[Opening SOURCE MATERIAL section]
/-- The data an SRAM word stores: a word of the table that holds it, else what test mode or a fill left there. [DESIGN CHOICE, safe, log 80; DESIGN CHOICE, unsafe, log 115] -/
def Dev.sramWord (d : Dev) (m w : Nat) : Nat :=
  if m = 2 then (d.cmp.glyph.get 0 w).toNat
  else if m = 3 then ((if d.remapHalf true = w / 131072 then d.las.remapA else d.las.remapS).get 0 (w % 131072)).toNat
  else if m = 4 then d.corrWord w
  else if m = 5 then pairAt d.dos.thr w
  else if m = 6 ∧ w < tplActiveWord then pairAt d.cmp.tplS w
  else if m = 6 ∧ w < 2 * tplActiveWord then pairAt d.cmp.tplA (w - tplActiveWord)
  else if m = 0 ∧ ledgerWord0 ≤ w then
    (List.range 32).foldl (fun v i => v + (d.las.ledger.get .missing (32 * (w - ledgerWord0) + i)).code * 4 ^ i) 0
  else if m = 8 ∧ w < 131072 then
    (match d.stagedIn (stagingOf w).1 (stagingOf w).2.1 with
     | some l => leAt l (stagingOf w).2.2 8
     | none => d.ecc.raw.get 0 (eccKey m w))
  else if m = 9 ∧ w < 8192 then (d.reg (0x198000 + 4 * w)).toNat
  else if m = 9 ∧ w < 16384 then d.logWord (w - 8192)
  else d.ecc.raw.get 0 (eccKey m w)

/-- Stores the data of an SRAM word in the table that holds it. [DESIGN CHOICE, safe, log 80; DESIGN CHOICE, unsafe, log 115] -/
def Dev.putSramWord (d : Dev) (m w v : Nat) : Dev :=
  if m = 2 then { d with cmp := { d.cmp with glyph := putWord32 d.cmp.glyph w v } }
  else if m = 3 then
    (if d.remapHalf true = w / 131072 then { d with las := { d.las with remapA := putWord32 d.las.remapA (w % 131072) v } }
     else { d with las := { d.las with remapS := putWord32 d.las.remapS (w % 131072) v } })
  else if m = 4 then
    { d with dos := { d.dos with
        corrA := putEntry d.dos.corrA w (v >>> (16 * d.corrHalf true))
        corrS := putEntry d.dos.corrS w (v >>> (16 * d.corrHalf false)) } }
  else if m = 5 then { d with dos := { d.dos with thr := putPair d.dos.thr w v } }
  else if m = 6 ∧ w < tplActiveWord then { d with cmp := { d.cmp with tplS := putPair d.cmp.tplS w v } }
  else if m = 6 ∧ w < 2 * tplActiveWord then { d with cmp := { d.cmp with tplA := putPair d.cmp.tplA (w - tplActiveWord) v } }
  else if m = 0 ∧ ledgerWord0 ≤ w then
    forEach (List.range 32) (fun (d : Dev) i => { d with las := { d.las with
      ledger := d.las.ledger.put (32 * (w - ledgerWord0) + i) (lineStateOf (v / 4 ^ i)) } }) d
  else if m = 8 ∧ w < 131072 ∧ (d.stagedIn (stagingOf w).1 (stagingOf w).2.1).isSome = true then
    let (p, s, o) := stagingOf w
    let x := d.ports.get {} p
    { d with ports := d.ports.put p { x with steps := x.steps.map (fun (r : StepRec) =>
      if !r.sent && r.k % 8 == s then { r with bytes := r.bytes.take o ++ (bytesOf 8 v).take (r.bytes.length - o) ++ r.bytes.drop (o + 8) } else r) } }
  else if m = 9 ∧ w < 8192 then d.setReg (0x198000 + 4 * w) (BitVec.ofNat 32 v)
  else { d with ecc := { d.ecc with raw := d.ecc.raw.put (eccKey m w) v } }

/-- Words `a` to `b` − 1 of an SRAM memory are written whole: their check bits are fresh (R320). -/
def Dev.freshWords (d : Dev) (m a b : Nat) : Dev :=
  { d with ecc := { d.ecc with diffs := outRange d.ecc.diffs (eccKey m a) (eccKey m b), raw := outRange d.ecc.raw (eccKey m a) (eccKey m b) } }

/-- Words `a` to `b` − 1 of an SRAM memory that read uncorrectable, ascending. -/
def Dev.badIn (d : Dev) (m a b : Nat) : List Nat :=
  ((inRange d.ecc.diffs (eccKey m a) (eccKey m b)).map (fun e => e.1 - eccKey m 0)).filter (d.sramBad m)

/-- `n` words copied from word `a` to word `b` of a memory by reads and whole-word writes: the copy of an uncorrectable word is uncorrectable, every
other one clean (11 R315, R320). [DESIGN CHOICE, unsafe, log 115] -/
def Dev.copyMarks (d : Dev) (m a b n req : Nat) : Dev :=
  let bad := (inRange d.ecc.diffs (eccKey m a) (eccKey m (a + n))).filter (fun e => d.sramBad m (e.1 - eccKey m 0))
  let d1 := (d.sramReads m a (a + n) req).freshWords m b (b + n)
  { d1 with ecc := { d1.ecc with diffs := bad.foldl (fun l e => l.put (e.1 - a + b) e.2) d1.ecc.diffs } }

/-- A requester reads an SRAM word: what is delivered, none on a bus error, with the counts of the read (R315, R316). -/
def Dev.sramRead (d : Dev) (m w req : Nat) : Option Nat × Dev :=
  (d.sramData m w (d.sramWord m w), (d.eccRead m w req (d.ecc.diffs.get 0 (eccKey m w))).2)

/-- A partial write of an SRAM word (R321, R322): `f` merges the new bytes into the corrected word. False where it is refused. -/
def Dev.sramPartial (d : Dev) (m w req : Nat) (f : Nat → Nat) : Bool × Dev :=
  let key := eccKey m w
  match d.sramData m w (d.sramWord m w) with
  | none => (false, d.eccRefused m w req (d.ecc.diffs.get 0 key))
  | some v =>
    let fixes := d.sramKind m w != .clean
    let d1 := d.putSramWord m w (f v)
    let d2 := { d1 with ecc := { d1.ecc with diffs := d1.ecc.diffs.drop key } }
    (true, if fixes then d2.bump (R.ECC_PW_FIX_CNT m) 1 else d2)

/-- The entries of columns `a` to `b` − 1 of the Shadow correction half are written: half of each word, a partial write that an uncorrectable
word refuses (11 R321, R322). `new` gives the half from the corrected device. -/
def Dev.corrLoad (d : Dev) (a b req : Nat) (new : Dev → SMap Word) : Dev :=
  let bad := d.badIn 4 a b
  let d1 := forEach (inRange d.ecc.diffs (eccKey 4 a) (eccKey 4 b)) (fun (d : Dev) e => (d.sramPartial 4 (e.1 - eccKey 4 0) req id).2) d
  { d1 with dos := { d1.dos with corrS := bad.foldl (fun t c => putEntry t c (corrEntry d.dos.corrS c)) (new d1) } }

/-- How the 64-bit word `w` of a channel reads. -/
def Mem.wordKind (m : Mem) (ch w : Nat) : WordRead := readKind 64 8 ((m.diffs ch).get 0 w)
[Closing SOURCE MATERIAL section]
**TO DO**. A single figure is required: the number of lines above in which the string "badIn" appears.

**OUTPUT FOR THIS EXERCISE**. 2